Guy Standing leads us through a new appraisal of the commons, stemming from the medieval concept of common land reserved in ancient law from marauding barons, to his modern reappraisal of the resources we all hold in common – a brilliant new synthesis that crystallises quite how much public wealth has been redirected to the 1% in recent decades through the state-approved exploitation of everything from our land to our state housing, health and benefit systems, to our justice system, schools, newspapers and even the air we breathe. Plunder of the Commons proposes a charter for a new form of commoning, of remembering, guarding and sharing that which belongs to us all, to slash inequality and soothe our current political instability."


Discussion

David Bollier:

"In his recent book, Plunder of the Commons: A Manifesto for Sharing Public Wealth, Guy Standing, an economist at SOAS in London, brings together both end-points of this history. The focus is on enclosures, but the point of the book, its manifesto, is to reclaim the commons, chiefly understood, in this context, as public assets and services.
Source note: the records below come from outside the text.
/-! ### The poll and its answer (R160, R237, R243) -/

/-- Settles O46: a completed TICK drops the queue's head, which is the answer its one poll event shows. -/
theorem oneFramePerCycle : Obligations.OneFramePerCycle := by
  intro s t h
  cases execTick_next_afterCycle h
  exact ⟨rfl, cycleTrace_filter_isPoll s.cfg s.regs s.answer⟩

/-- What a cycle does before its poll: the reports, commands and frames of the registers at entry. -/
def traceBeforePoll (p : Params) (r : Regs) : List Event :=
  (stateReports r).map .report ++ (commands r).map .act ++ (framesSent p r).map .tx

theorem not_isPoll_of_mem_traceBeforePoll {p : Params} {r : Regs} {e : Event} (h : e ∈ traceBeforePoll p r) :
    (!e.isPoll) = true := by
  simp only [traceBeforePoll, List.mem_append, List.mem_map] at h
  obtain (⟨_, -, rfl⟩ | ⟨_, -, rfl⟩) | ⟨_, -, rfl⟩ := h
  · rfl
  · rfl
  · rfl

/-- The trace of a cycle up to its poll does not depend on the answer (R61). -/
theorem cycleTrace_takeWhile_not_isPoll (p : Params) (r : Regs) (a : Option Frame) :
    (cycleTrace p r a).takeWhile (fun e => !e.isPoll) = traceBeforePoll p r := by
  have hsplit : cycleTrace p r a = traceBeforePoll p r ++ .rxPoll a :: (decodeReports p a).map .report :=
    List.append_assoc _ _ _
  have hpoll : (.rxPoll a :: (decodeReports p a).map .report).takeWhile (fun e : Event => !e.isPoll) = [] := rfl
  rw [hsplit, List.takeWhile_append_of_pos fun _ => not_isPoll_of_mem_traceBeforePoll, hpoll, List.append_nil]

/-- Settles O47: both cycles are those of the tables for the same registers, in which the answer reaches the decode's
writes and the events from the poll on alone. -/
theorem answerDoesNotReachItsOwnCycle : Obligations.AnswerDoesNotReachItsOwnCycle := by
  intro s t u q ht hu
  cases execTick_next_afterCycle ht
  cases execTick_next_afterCycle hu
  exact ⟨rfl, rfl, rfl,
    (cycleTrace_takeWhile_not_isPoll _ _ _).trans (cycleTrace_takeWhile_not_isPoll _ _ _).symm⟩

end Sys2Proof.Machine
end

section
/-! One step by what is fetched: inside a cycle the operation of the slot's key (R79), between cycles the next script line
(R82). -/

namespace Sys2Proof.Machine

/-! ### Inside a cycle (R79, R160, R161) -/

/-- The laws of a step inside a cycle speak of a state put into a slot; a state that stands there is one. -/
theorem step_eq_step_setSlot {s : State} {x : Slot} (hs : s.slot = x) : step s = step (s.setSlot x) := by
  subst hs
  rfl

/-- Settles O53: the decoded key is what the fetch answers, and the slot that follows is the one `retire` gives; with the
status gate closed the step passes the slot, as ENC_STATUS does nothing. -/
theorem stepRunsSelectedKey : Obligations.StepRunsSelectedKey := by
  intro s i hl
  rw [← launchable_iff] at hl
  refine ⟨fun hs hi => ?_, fun hs hi => ?_, fun hs hi => ?_, fun hs => ?_, fun hs => ?_⟩
  all_goals rw [step_eq_step_setSlot hs]
  · exact step_of_fetch_inside hl (fetchKey_of_decode hi _) (by decide) fun _ => rfl
  · exact step_of_fetch_inside hl (fetchKey_of_decode hi _) (by decide) fun _ => rfl
  · exact step_of_fetch_inside hl (fetchKey_of_decode hi _) (by decide) fun _ => rfl
  · exact step_heartbeat hl
  · exact step_status hl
The commons has had a recurring role in the “deep history” of the United Kingdom, but generally it has been treated as something over and done with. It is not generally regarded as a timely political issue that affects everyone. A big salute, then, to Standing for finally providing us with a full-bodied treatment of British commons in both their grand historical sweep and their importance in contemporary politics. He has synthesized so many diverse strands that have made (and unmade) the commons over the centuries – law, land, property rights, economics, culture, knowledge. It all helps illuminate how vital commons are to a fair, well-functioning society.
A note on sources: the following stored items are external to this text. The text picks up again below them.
/-! ## The request codec (41_pdu_requests.md) -/

/-- `PDU.ENC_REQ` of a well-formed request (R151; R153, R155, R157, R159, R161, R163, R165, R167). -/
def encodeRequest : Request → List Byte
  | .readCoils start q => 0x01 :: (be16 start ++ be16 q)
  | .readDiscreteInputs start q => 0x02 :: (be16 start ++ be16 q)
  | .readHoldingRegisters start q => 0x03 :: (be16 start ++ be16 q)
  | .readInputRegisters start q => 0x04 :: (be16 start ++ be16 q)
  | .writeSingleCoil address value => 0x05 :: (be16 address ++ be16 (coilField value))
  | .writeSingleRegister address value => 0x06 :: (be16 address ++ be16 value)
  | .writeMultipleCoils start values =>
    0x0F :: (be16 start ++ be16 (BitVec.ofNat 16 values.length)
      ++ BitVec.ofNat 8 (ceil8 values.length) :: packBits values)
  | .writeMultipleRegisters start values =>
    0x10 :: (be16 start ++ be16 (BitVec.ofNat 16 values.length)
      ++ BitVec.ofNat 8 (2 * values.length) :: encodeRegs values)

/-- Two two-byte fields after the function code, exactly: formats RQ-RD, RQ-WS, RS-ECHO and RS-WM (R87, R88, R94,
R95). -/
def twoWords : List Byte → Except FormatReason (Word × Word)
  | [a, b, c, d] => .ok (u16be a b, u16be c d)
  | _ => .error .length

/-- Address and value of a single-coil PDU: length first, then the coil value (R162, R192). -/
def coilFields (rest : List Byte) : Except FormatReason (Word × Bool) :=
  match twoWords rest with
  | .error r => .error r
  | .ok (address, v) =>
    match coilValue? v with
    | some value => .ok (address, value)
    | none => .error (.coilValue v)

/-- Decode of 0x0F after the function code (R166). -/
def decodeWriteMultipleCoils : List Byte → Except FormatReason Request
  | a :: b :: c :: d :: n :: data =>
    if n.toNat ≠ ceil8 (u16be c d).toNat then .error .byteCount
    else if data.length ≠ n.toNat then .error .length
    else .ok (.writeMultipleCoils (u16be a b) (unpackBits data (u16be c d).toNat))
  | _ => .error .length

/-- Decode of 0x10 after the function code (R168). -/
def decodeWriteMultipleRegisters : List Byte → Except FormatReason Request
  | a :: b :: c :: d :: n :: data =>
    if n.toNat ≠ 2 * (u16be c d).toNat then .error .byteCount
    else if data.length ≠ n.toNat then .error .length
    else .ok (.writeMultipleRegisters (u16be a b) (decodeRegs data))
  | _ => .error .length

/-- Decode of a request after its function code (R154, R156, R158, R160, R162, R164, R166, R168). -/
def decodeRequestBody : FuncCode → List Byte → Except FormatReason Request
  | .readCoils, rest => (twoWords rest).map fun f => .readCoils f.1 f.2
  | .readDiscreteInputs, rest => (twoWords rest).map fun f => .readDiscreteInputs f.1 f.2
  | .readHoldingRegisters, rest => (twoWords rest).map fun f => .readHoldingRegisters f.1 f.2
  | .readInputRegisters, rest => (twoWords rest).map fun f => .readInputRegisters f.1 f.2
  | .writeSingleCoil, rest => (coilFields rest).map fun f => .writeSingleCoil f.1 f.2
  | .writeSingleRegister, rest => (twoWords rest).map fun f => .writeSingleRegister f.1 f.2
  | .writeMultipleCoils, rest => decodeWriteMultipleCoils rest
  | .writeMultipleRegisters, rest => decodeWriteMultipleRegisters rest

/-- `PDU.DEC_REQ` (R152, order of the tests R299). -/
def decodeRequest : List Byte → Except FormatReason Request
  | [] => .error .empty
  | fc :: rest =>
    match FuncCode.ofByte? fc with
    | none => .error (.function fc)
    | some f => decodeRequestBody f rest

/-! ## The response codec (42_pdu_responses.md) -/

/-- `PDU.ENC_RSP` of a well-formed response (R181; R183, R185, R187, R189, R191, R193, R195, R197). -/
def encodeResponse : Response → List Byte
  | .readCoils bits => 0x01 :: BitVec.ofNat 8 (ceil8 bits.length) :: packBits bits
  | .readDiscreteInputs bits => 0x02 :: BitVec.ofNat 8 (ceil8 bits.length) :: packBits bits
  | .readHoldingRegisters values => 0x03 :: BitVec.ofNat 8 (2 * values.length) :: encodeRegs values
  | .readInputRegisters values => 0x04 :: BitVec.ofNat 8 (2 * values.length) :: encodeRegs values
  | .writeSingleCoil address value => 0x05 :: (be16 address ++ be16 (coilField value))
  | .writeSingleRegister address value => 0x06 :: (be16 address ++ be16 value)
  | .writeMultipleCoils start q => 0x0F :: (be16 start ++ be16 q)
  | .writeMultipleRegisters start q => 0x10 :: (be16 start ++ be16 q)

/-- `PDU.ENC_EXC fc, code = [fc or 0x80, code]` (R97, R199). -/
def encodeException (fc code : Byte) : List Byte := [fc ||| 0x80, code]

/-- The data bytes after a one-byte byte count that must fit them exactly (R184, R188: the two length tests). -/
def countedData : List Byte → Except FormatReason (List Byte)
  | n :: data => if data.length ≠ n.toNat then .error .length else .ok data
  | [] => .error .length

/-- The registers after a byte count: length, then evenness (R188). -/
def countedRegs (rest : List Byte) : Except FormatReason (List Word) :=
  match countedData rest with
  | .error r => .error r
  | .ok data => if data.length % 2 ≠ 0 then .error .byteCount else .ok (decodeRegs data)

/-- The bits of a read-bits response, by the expected quantity: exactly that many, or all of the data bytes' bits
where the caller supplies none (R184). -/
def expectBits (qty : Option Nat) (data : List Byte) : Except FormatReason (List Bool) :=
  match qty with
  | none => .ok (unpackBits data (8 * data.length))
  | some q => if data.length ≠ ceil8 q then .error .byteCount else .ok (unpackBits data q)

/-- The registers of a read-registers response against the expected quantity (R188). -/
def expectRegs (qty : Option Nat) (values : List Word) : Except FormatReason (List Word) :=
  match qty with
  | none => .ok values
  | some q => if values.length ≠ q then .error .byteCount else .ok values

/-- Decode of a response after its function code (R184, R186, R188, R190, R192, R194, R196, R198). -/
def decodeResponseBody (f : FuncCode) (qty : Option Nat) (rest : List Byte) : Except FormatReason Response :=
  match f with
  | .readCoils => (countedData rest).bind fun data => (expectBits qty data).map .readCoils
  | .readDiscreteInputs => (countedData rest).bind fun data => (expectBits qty data).map .readDiscreteInputs
  | .readHoldingRegisters => (countedRegs rest).bind fun vs => (expectRegs qty vs).map .readHoldingRegisters
  | .readInputRegisters => (countedRegs rest).bind fun vs => (expectRegs qty vs).map .readInputRegisters
  | .writeSingleCoil => (coilFields rest).map fun p => .writeSingleCoil p.1 p.2
  | .writeSingleRegister => (twoWords rest).map fun p => .writeSingleRegister p.1 p.2
  | .writeMultipleCoils => (twoWords rest).map fun p => .writeMultipleCoils p.1 p.2
  | .writeMultipleRegisters => (twoWords rest).map fun p => .writeMultipleRegisters p.1 p.2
Appropriately, Standing begins his account with a chapter on the Charter of the Forest, the first legal guarantee of commoners' right to subsistence. Standing’s history of the Charter of the Forest is surely one of the most succinct and vivid that I’ve read of this near-forgotten portion of the Magna Carta. The account is not a dry history of strange people who lived a long time ago; it’s a compelling account of the first instances of many patterns of law, human rights, and political struggle that define our politics today.

Standing writes:

“To a certain extent, the Charter can be regarded as an outcome of the first class-based set of demands on the state made by, and on behalf of, the common man (and woman), asserting the common or customary rights of ‘freemen.’…It was a truly radical document, guaranteeing freemen the right to the means of subsistence, the right to raw materials, and to a limited but substantive extent, a right to the means of production.”